When
you have lived all of your adult life “responding” to emergency calls they
often run together and I can only remember certain calls when I trip over their
memories that I have left lying around on the floor of my mind. I tripped this morning and this call came to
mind.
The
“beeper” blared it’s obnoxious tone and immediately I responded to the report
of a structure fire with heavy smoke showing.
As I pulled up on the road in front of the structure I identified it as
a double wide trailer, clear of exposures on all sides with heavy smoke from
the front windows.
Another
volunteer firefighter was already on scene dressed in turn-out
gear. I quickly donned my bunker pants,
threw on my jacket and swung my Drager air pack over my head and buckled it in
place. I reached behind me turned the
wheel on the air pack allowing the compressed air to flow through my mask. Reaching back over my shoulder I pulled my
red nomex hood over the top of my head and then strapped on my helmet. I slid my hands into my fire-gloves and I was ready to rock.
By
this time the engine had pulled up in the front yard and someone had pulled an
inch and three quarter hose to the front door.

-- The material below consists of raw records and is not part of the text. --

-- ==== Sys2Proof/Laws/Fields.lean ====
section
/-! SUPPORT. The laws of the typed register fields, the enumerated fields, FIFO depth and the header fields
(spec/42_register_fields.md R203 to R214, spec/43_message_headers.md R261, R267). -/

namespace Sys2Proof

open Sys2Proof.Machine

theorem RegField.mem_all {T : RegType} (f : RegField T) : f ∈ RegField.all T := by cases f <;> decide

theorem HField.mem_all {k : HdrKind} (f : HField k) : f ∈ HField.all k := by
  cases k <;> cases f <;> decide

theorem Params.RegLayoutOk.field_inWord {p : Params} (h : p.RegLayoutOk) {T : RegType} (f : RegField T) : f.InWord p :=
  h.inWord T f f.mem_all

theorem Params.RegLayoutOk.field_apart {p : Params} (h : p.RegLayoutOk) {T : RegType} {f g : RegField T} (hne : f ≠ g) :
    f.Apart p g := h.apart T f f.mem_all g g.mem_all hne

theorem Params.RegLayoutOk.flag_width {p : Params} (h : p.RegLayoutOk) {T : RegType} (f : RegField T) (hf : f.defaultWidth = 1) :
    f.width p = 1 := h.flags T f f.mem_all hf

theorem Params.HdrLayoutOk.inWord {p : Params} (h : p.HdrLayoutOk) {k : HdrKind} (f : HField k) : f.InWord p :=
  (h k).1 f f.mem_all

theorem Params.HdrLayoutOk.apart {p : Params} (h : p.HdrLayoutOk) {k : HdrKind} {f g : HField k} (hne : f ≠ g) :
    f.Apart p g := (h k).2 f f.mem_all g g.mem_all hne

theorem RegField.width_pos (p : Params) {T : RegType} (f : RegField T) : 0 < f.width p := Nat.succ_pos _

/-- A field's bits are `lo` to `lo + width − 1`. -/
theorem RegField.lo_add_width (p : Params) {T : RegType} {f : RegField T} (h : f.InWord p) : f.lo p + f.width p = f.hi p + 1 := by
  have := h.1; unfold RegField.width; omega

/-- Law 1 for a typed field, wherever a layout that keeps it in its word puts it. -/
theorem RegField.get_set_same (p : Params) {T : RegType} (f : RegField T) (h : f.InWord p) (t : RegWord T)
    (v : BitVec (f.width p)) : RegField.get p f (RegField.set p f t v) = v :=
  getBits_setBits _ _ _ _ (by have := f.lo_add_width p h; have := h.2; omega)

/-- Law 2 for two typed fields that lie apart. -/
theorem RegField.get_set_apart (p : Params) {T : RegType} (f g : RegField T) (hf : f.InWord p) (hg : g.InWord p)
    (ha : f.Apart p g) (t : RegWord T) (v : BitVec (f.width p)) :
    RegField.get p g (RegField.set p f t v) = RegField.get p g t := by
  have h1 := f.lo_add_width p hf
  have h2 := g.lo_add_width p hg
  have := hg.2
  exact getBits_setBits_apart _ _ _ _ _ _ (by omega) (by omega)

/-- Laws 3 and 4 for a typed field, under every layout. -/
theorem RegField.set_set (p : Params) {T : RegType} (f : RegField T) (t : RegWord T) (v w : BitVec (f.width p)) :
    RegField.set p f (RegField.set p f t v) w = RegField.set p f t w :=
  congrArg RegWord.mk (setBits_setBits _ _ _ _ _)

theorem RegField.set_get (p : Params) {T : RegType} (f : RegField T) (t : RegWord T) :
    RegField.set p f t (RegField.get p f t) = t := congrArg RegWord.mk (setBits_getBits _ _ _)

/-- A number that fits is read back as it was set. -/
theorem RegField.get_setNat (p : Params) {T : RegType} (f : RegField T) (h : f.InWord p) (t : RegWord T) {v : Nat}
    (hv : v < 2 ^ f.width p) : (RegField.get p f (RegField.setNat p f t v)).toNat = v := by
  rw [RegField.setNat, RegField.get_set_same p f h, BitVec.toNat_ofNat, Nat.mod_eq_of_lt hv]

/-- A Boolean is read back as it was set (R205). -/
theorem RegField.getBool_setBool (p : Params) {T : RegType} (f : RegField T) (h : f.InWord p) (t : RegWord T) (b : Bool) :
    RegField.getBool p f (RegField.setBool p f t b) = b := by
  rw [RegField.getBool, RegField.setBool, RegField.get_set_same p f h]
  cases b
  · simpa using (f.width_pos p).ne'
  · simp

/-- The other fields, after a number or a Boolean was set. -/
theorem RegField.get_setNat_apart (p : Params) {T : RegType} (f g : RegField T) (hf : f.InWord p) (hg : g.InWord p)
    (ha : f.Apart p g) (t : RegWord T) (v : Nat) : RegField.get p g (RegField.setNat p f t v) = RegField.get p g t :=
  RegField.get_set_apart p f g hf hg ha t _

theorem RegField.get_setBool_apart (p : Params) {T : RegType} (f g : RegField T) (hf : f.InWord p) (hg : g.InWord p)
    (ha : f.Apart p g) (t : RegWord T) (b : Bool) : RegField.get p g (RegField.setBool p f t b) = RegField.get p g t :=
  RegField.get_set_apart p f g hf hg ha t _

/-- A one-bit field is the bit at its place (R205). -/
theorem RegField.getBool_eq_bit (p : Params) {T : RegType} (f : RegField T) (hw : f.width p = 1) (t : RegWord T) :
    RegField.getBool p f t = t.bits.getLsbD (f.lo p) := by
  have key : ∀ (n : Nat), n = 1 → (getBits t.bits (f.lo p) n == 1) = t.bits.getLsbD (f.lo p) := by
    rintro _ rfl
    have h : (getBits t.bits (f.lo p) 1).getLsbD 0 = t.bits.getLsbD (f.lo p) := getLsbD_getBits _ _ _ _ (by decide)
    rw [← h]
    have : ∀ x : BitVec 1, (x == 1) = x.getLsbD 0 := by decide
    exact this _
  exact key _ hw

/-- Each bit of a word after a one-bit field was set (R205, R202). -/
theorem RegField.getLsbD_setBool (p : Params) {T : RegType} (f : RegField T) (hf : f.InWord p) (hw : f.width p = 1)
    (t : RegWord T) (b : Bool) (i : Nat) :
    (RegField.setBool p f t b).bits.getLsbD i = if i = f.lo p then b else t.bits.getLsbD i := by
  split
  · rename_i h
    rw [h, ← RegField.getBool_eq_bit p f hw, RegField.getBool_setBool p f hf]
  · exact getLsbD_setBits_outside _ _ _ _ _ (by rw [hw]; omega)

As my partner and I approached the door I patted the top of my helmet
and yelled through my mask “Gim’me water”!
On
our hands and knees we opened the door and crawled inside. The smoke was intense. You could literally not see your hand in
front of your mask. We had learned to “see”
with our hands so with one hand cradling the hose I reached out my other hand
and “looked” for the wall. Only inches
to my right I felt what I thought was the wall.
Reaching to my left I felt what I assumed was another wall. We must be in a hallway. We continued on down
the “hallway” dragging the hose. As yet
we had not “seen” nor felt the fire.
After
the fire was extinguished and the smoke cleared I experienced my first
encounter with “hoarding”. The “hallway” we had entered was in actuality stacks
and stacks of books, magazines, cloths, yard sale items and various piles of “junk”. These things were stored in cardboard boxes
and in most places, throughout the house, stacked to the ceiling. Only a tiny
trail led from one room to the next.
Let
me see if I can transition here.
Tomorrow
is Thanksgiving Day 2012. Recently, I
have been reading the unabridged writings of E.M. Bounds. In that work he explained the difference as
he understood it, of gratitude and thanksgiving. He stated that, “Gratitude is an involuntary,
inward emotion of the soul while thanksgiving is the voluntary expression of
that gratitude”. He further states that “Gratitude is felt in secret while
thanksgiving is an open expression of that feeling”.
Without
a doubt, we all receive the benefits of the blessings of God. Many of us stop long enough to recognize that
involuntary emotion of gratitude. We may
even be cognizant of the fact that we should not only be grateful for the
things that God does for us but also for “who” God is and what it means to be
loved by an all-powerful, all-knowing, ever-present God. A few, oh Lord, an ever decreasing few, will
even experience that personal relationship with the Holy Trinity and experience
that involuntary, overflowing, gratitude inside our hearts.
However,
I suggest to you this morning, dear reader, that we have become “Thanks-hoarders"
instead of “Thanks-givers”. We hold that gratitude in our hearts and do not in
any way express it openly.
Someone
has said that we must be “thanks-livers” as well as “thanks-givers”. We must voluntarily express to God and to others
our thankfulness to Him by the things we say and the way we live.